**Given information:**
┌──
-- ==== Sys2Proof/Laws/Step.lean ====
section
/-! SUPPORT. All that a step can do, by the host's next move. -/

namespace Sys2Proof.Machine

/-- With no move pending the block is idle (R20, R191). -/
theorem step_idle {s : State} (h : s.moves = []) : step s = .next s := by
  simp [step, takeMove, h]

/-- A step performs the host's next move (R27). -/
theorem step_move {s : State} {m : HostMove} {rest : List HostMove} (h : s.moves = m :: rest) :
    step s = performMove m { s with moves := rest } := by
  simp [step, takeMove, h]

/-- HostCommand(w) is HostWriteReg(8, w) (R18). -/
theorem performMove_command (w : Word) (s : State) : performMove (.command w) s = issue w s := rfl

/-- Halted means that STATUS.ERR is not zero (R186). -/
theorem State.halted_iff (s : State) : s.halted = true ↔ s.err ≠ 0 := by simp [State.halted]

theorem issue_halted {s : State} (h : s.err ≠ 0) (w : Word) : issue w s = .next s := by
  rw [issue, if_pos (s.halted_iff.mpr h)]

theorem issue_legal {s : State} (h : s.err = 0) {w : Word} {i : Instr} (hw : decode w = .legal i) :
    issue w s = exec i s := by
  simp [issue, State.halted, h, hw]

theorem issue_illegal {s : State} (h : s.err = 0) {w : Word} {why : Illegal} (hw : decode w = .illegal why) :
    issue w s = .next (s.raise .op) := by
  simp [issue, State.halted, h, hw]

/-- Issuing a word always answers a next state (R89): ignored, ERR_OP, or the command's own. -/
theorem issue_cases (w : Word) (s : State) :
    (s.err ≠ 0 ∧ issue w s = .next s) ∨
    (s.err = 0 ∧ (∃ why, decode w = .illegal why) ∧ issue w s = .next (s.raise .op)) ∨
    (s.err = 0 ∧ ∃ i, decode w = .legal i ∧ issue w s = exec i s) := by
  by_cases h : s.err = 0
  · cases hw : decode w with
    | legal i => exact .inr (.inr ⟨h, i, rfl, issue_legal h hw⟩)
    | illegal why => exact .inr (.inl ⟨h, ⟨why, rfl⟩, issue_illegal h hw⟩)
  · exact .inl ⟨h, issue_halted h w⟩

theorem issue_eq_next (w : Word) (s : State) : ∃ t, issue w s = .next t := by
  rcases issue_cases w s with ⟨_, h⟩ | ⟨_, _, h⟩ | ⟨_, i, _, h⟩
  · exact ⟨_, h⟩
  · exact ⟨_, h⟩
  · obtain ⟨t, ht⟩ := exec_eq_next i s
    exact ⟨t, h.trans ht⟩

/-- What a host register write does: it sets an operand register, issues a word, or changes nothing (R34). -/
theorem hostWriteReg_of_ge (n : Nat) (h : 6 ≤ n) (h8 : n ≠ 8) (v : Word) (s : State) :
    hostWriteReg n v s = .next s := by
  unfold hostWriteReg
  split <;> first | omega | rfl

end Sys2Proof.Machine
end

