-- ==== Sys2Proof/Tests/Slice0.lean ====
section
/-! SUPPORT. The model's own tests. Expected values are those of spec/95_test_vectors.md or of the rule named. The second half
shows, for every statement with hypotheses, concrete states and operands that meet them. -/

namespace Sys2Proof.Tests

open Sys2Proof Sys2Proof.Machine Sys2Proof.Claims

/-- Cells from `a` on, holding these values. -/
def cellsFrom (a : Nat) (vs : List Byte) : List Host.Cell := vs.mapIdx fun i v => (a + i, v)

/-- A state with these operand registers and these written cells, all else as after reset. -/
def st (src dst len a0 a1 gp : Word) (mem : List Host.Cell) : State :=
  { State.reset with src := src, dst := dst, len := len, a0 := a0, a1 := a1, gp := gp, mem := mem }

/-- The next state of an outcome, if it is one. -/
def nextOf : Host.Outcome State Fault Refusal → Option State
  | .next t => some t
  | .fault _ | .refused _ => none

/-- The values of the `n` cells from `a` on after a step, read from the state's data. -/
def outCells (o : Host.Outcome State Fault Refusal) (a n : Nat) : List (Option Byte) :=
  match nextOf o with
  | some t => (List.range n).map fun i => lookup t.mem (a + i)
  | none => []

/-- Written cells with these values, as `outCells` shows them. -/
def written (vs : List Byte) : List (Option Byte) := vs.map some

/-- RES and ERR after a step. -/
def resErr (o : Host.Outcome State Fault Refusal) : Option (Word × BitVec 4) := (nextOf o).map fun t => (t.res, t.err)

/-! ### Decoding: the words of R82 written out bit by bit -/

theorem test_decode_a2h : decode 0b00000000000000000000000000000001#32 = .legal .a2h := by decide
theorem test_decode_h2a : decode 0b00000000000000000000000000000010#32 = .legal .h2a := by decide
theorem test_decode_lfsr : decode 0b00000000000000000000000000000011#32 = .legal .lfsr := by decide
theorem test_decode_acgen : decode 0b00000000000000000000000000000100#32 = .legal .acgen := by decide
theorem test_decode_acvfy : decode 0b00000000000000000000000000000101#32 = .legal .acvfy := by decide
theorem test_decode_wht : decode 0b00000000000000000000000000000110#32 = .legal .wht := by decide
theorem test_decode_uf13 : decode 0b00000000000000000000000000000111#32 = .legal .uf13 := by decide
theorem test_decode_uf23 : decode 0b00000000000000000000000000001000#32 = .legal .uf23 := by decide
theorem test_decode_f23g : decode 0b00000000000000000000000000001001#32 = .legal .f23g := by decide
theorem test_decode_crc : decode 0b00000000000000000000000000001010#32 = .legal .crc := by decide

/-- The illegal words of 95_test_vectors.md section 2.1, and the reserved codes of R85. -/
theorem test_decode_illegal :
    decode 0x00000000 = .illegal .reservedOp ∧ decode 0x0000000B = .illegal .reservedOp ∧
    decode 0x0000000C = .illegal .reservedOp ∧ decode 0x0000000D = .illegal .reservedOp ∧
    decode 0x0000000E = .illegal .reservedOp ∧ decode 0x0000000F = .illegal .reservedOp ∧
    decode 0x00000010 = .illegal .zeroFieldSet ∧ decode 0x00000014 = .illegal .zeroFieldSet ∧
    decode 0x00000104 = .illegal .zeroFieldSet ∧ decode 0x80000001 = .illegal .zeroFieldSet ∧
    decode 0xFFFFFFFF = .illegal .zeroFieldSet := by decide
└──
**Task directions:** What's wanted here is every record, retyped exactly as shown above.

**Written response:**
-- ==== Sys2Proof/Laws/Step.lean ====
section
/-! SUPPORT. All that a step can do, by the host's next move. -/

namespace Sys2Proof.Machine

/-- With no move pending the block is idle (R20, R191). -/
theorem step_idle {s : State} (h : s.moves = []) : step s = .next s := by
  simp [step, takeMove, h]

/-- A step performs the host's next move (R27). -/
theorem step_move {s : State} {m : HostMove} {rest : List HostMove} (h : s.moves = m :: rest) :
    step s = performMove m { s with moves := rest } := by
  simp [step, takeMove, h]

/-- HostCommand(w) is HostWriteReg(8, w) (R18). -/
theorem performMove_command (w : Word) (s : State) : performMove (.command w) s = issue w s := rfl

/-- Halted means that STATUS.ERR is not zero (R186). -/
theorem State.halted_iff (s : State) : s.halted = true ↔ s.err ≠ 0 := by simp [State.halted]

theorem issue_halted {s : State} (h : s.err ≠ 0) (w : Word) : issue w s = .next s := by
  rw [issue, if_pos (s.halted_iff.mpr h)]

theorem issue_legal {s : State} (h : s.err = 0) {w : Word} {i : Instr} (hw : decode w = .legal i) :
    issue w s = exec i s := by
  simp [issue, State.halted, h, hw]

theorem issue_illegal {s : State} (h : s.err = 0) {w : Word} {why : Illegal} (hw : decode w = .illegal why) :
    issue w s = .next (s.raise .op) := by
  simp [issue, State.halted, h, hw]

/-- Issuing a word always answers a next state (R89): ignored, ERR_OP, or the command's own. -/
theorem issue_cases (w : Word) (s : State) :
    (s.err ≠ 0 ∧ issue w s = .next s) ∨
    (s.err = 0 ∧ (∃ why, decode w = .illegal why) ∧ issue w s = .next (s.raise .op)) ∨
    (s.err = 0 ∧ ∃ i, decode w = .legal i ∧ issue w s = exec i s) := by
  by_cases h : s.err = 0
  · cases hw : decode w with
    | legal i => exact .inr (.inr ⟨h, i, rfl, issue_legal h hw⟩)
    | illegal why => exact .inr (.inl ⟨h, ⟨why, rfl⟩, issue_illegal h hw⟩)
  · exact .inl ⟨h, issue_halted h w⟩

theorem issue_eq_next (w : Word) (s : State) : ∃ t, issue w s = .next t := by
  rcases issue_cases w s with ⟨_, h⟩ | ⟨_, _, h⟩ | ⟨_, i, _, h⟩
  · exact ⟨_, h⟩
  · exact ⟨_, h⟩
  · obtain ⟨t, ht⟩ := exec_eq_next i s
    exact ⟨t, h.trans ht⟩

/-- What a host register write does: it sets an operand register, issues a word, or changes nothing (R34). -/
theorem hostWriteReg_of_ge (n : Nat) (h : 6 ≤ n) (h8 : n ≠ 8) (v : Word) (s : State) :
    hostWriteReg n v s = .next s := by
  unfold hostWriteReg
  split <;> first | omega | rfl

end Sys2Proof.Machine
end

-- ==== Sys2Proof/Tests/Slice0.lean ====
section
/-! SUPPORT. The model's own tests. Expected values are those of spec/95_test_vectors.md or of the rule named. The second half
shows, for every statement with hypotheses, concrete states and operands that meet them. -/

namespace Sys2Proof.Tests

open Sys2Proof Sys2Proof.Machine Sys2Proof.Claims

/-- Cells from `a` on, holding these values. -/
def cellsFrom (a : Nat) (vs : List Byte) : List Host.Cell := vs.mapIdx fun i v => (a + i, v)

/-- A state with these operand registers and these written cells, all else as after reset. -/
def st (src dst len a0 a1 gp : Word) (mem : List Host.Cell) : State :=
  { State.reset with src := src, dst := dst, len := len, a0 := a0, a1 := a1, gp := gp, mem := mem }

/-- The next state of an outcome, if it is one. -/
def nextOf : Host.Outcome State Fault Refusal → Option State
  | .next t => some t
  | .fault _ | .refused _ => none

/-- The values of the `n` cells from `a` on after a step, read from the state's data. -/
def outCells (o : Host.Outcome State Fault Refusal) (a n : Nat) : List (Option Byte) :=
  match nextOf o with
  | some t => (List.range n).map fun i => lookup t.mem (a + i)
  | none => []

/-- Written cells with these values, as `outCells` shows them. -/
def written (vs : List Byte) : List (Option Byte) := vs.map some

/-- RES and ERR after a step. -/
def resErr (o : Host.Outcome State Fault Refusal) : Option (Word × BitVec 4) := (nextOf o).map fun t => (t.res, t.err)

/-! ### Decoding: the words of R82 written out bit by bit -/

theorem test_decode_a2h : decode 0b00000000000000000000000000000001#32 = .legal .a2h := by decide
theorem test_decode_h2a : decode 0b00000000000000000000000000000010#32 = .legal .h2a := by decide
theorem test_decode_lfsr : decode 0b00000000000000000000000000000011#32 = .legal .lfsr := by decide
theorem test_decode_acgen : decode 0b00000000000000000000000000000100#32 = .legal .acgen := by decide
theorem test_decode_acvfy : decode 0b00000000000000000000000000000101#32 = .legal .acvfy := by decide
theorem test_decode_wht : decode 0b00000000000000000000000000000110#32 = .legal .wht := by decide
theorem test_decode_uf13 : decode 0b00000000000000000000000000000111#32 = .legal .uf13 := by decide
theorem test_decode_uf23 : decode 0b00000000000000000000000000001000#32 = .legal .uf23 := by decide
theorem test_decode_f23g : decode 0b00000000000000000000000000001001#32 = .legal .f23g := by decide
theorem test_decode_crc : decode 0b00000000000000000000000000001010#32 = .legal .crc := by decide

/-- The illegal words of 95_test_vectors.md section 2.1, and the reserved codes of R85. -/
theorem test_decode_illegal :
    decode 0x00000000 = .illegal .reservedOp ∧ decode 0x0000000B = .illegal .reservedOp ∧
    decode 0x0000000C = .illegal .reservedOp ∧ decode 0x0000000D = .illegal .reservedOp ∧
    decode 0x0000000E = .illegal .reservedOp ∧ decode 0x0000000F = .illegal .reservedOp ∧
    decode 0x00000010 = .illegal .zeroFieldSet ∧ decode 0x00000014 = .illegal .zeroFieldSet ∧
    decode 0x00000104 = .illegal .zeroFieldSet ∧ decode 0x80000001 = .illegal .zeroFieldSet ∧
    decode 0xFFFFFFFF = .illegal .zeroFieldSet := by decide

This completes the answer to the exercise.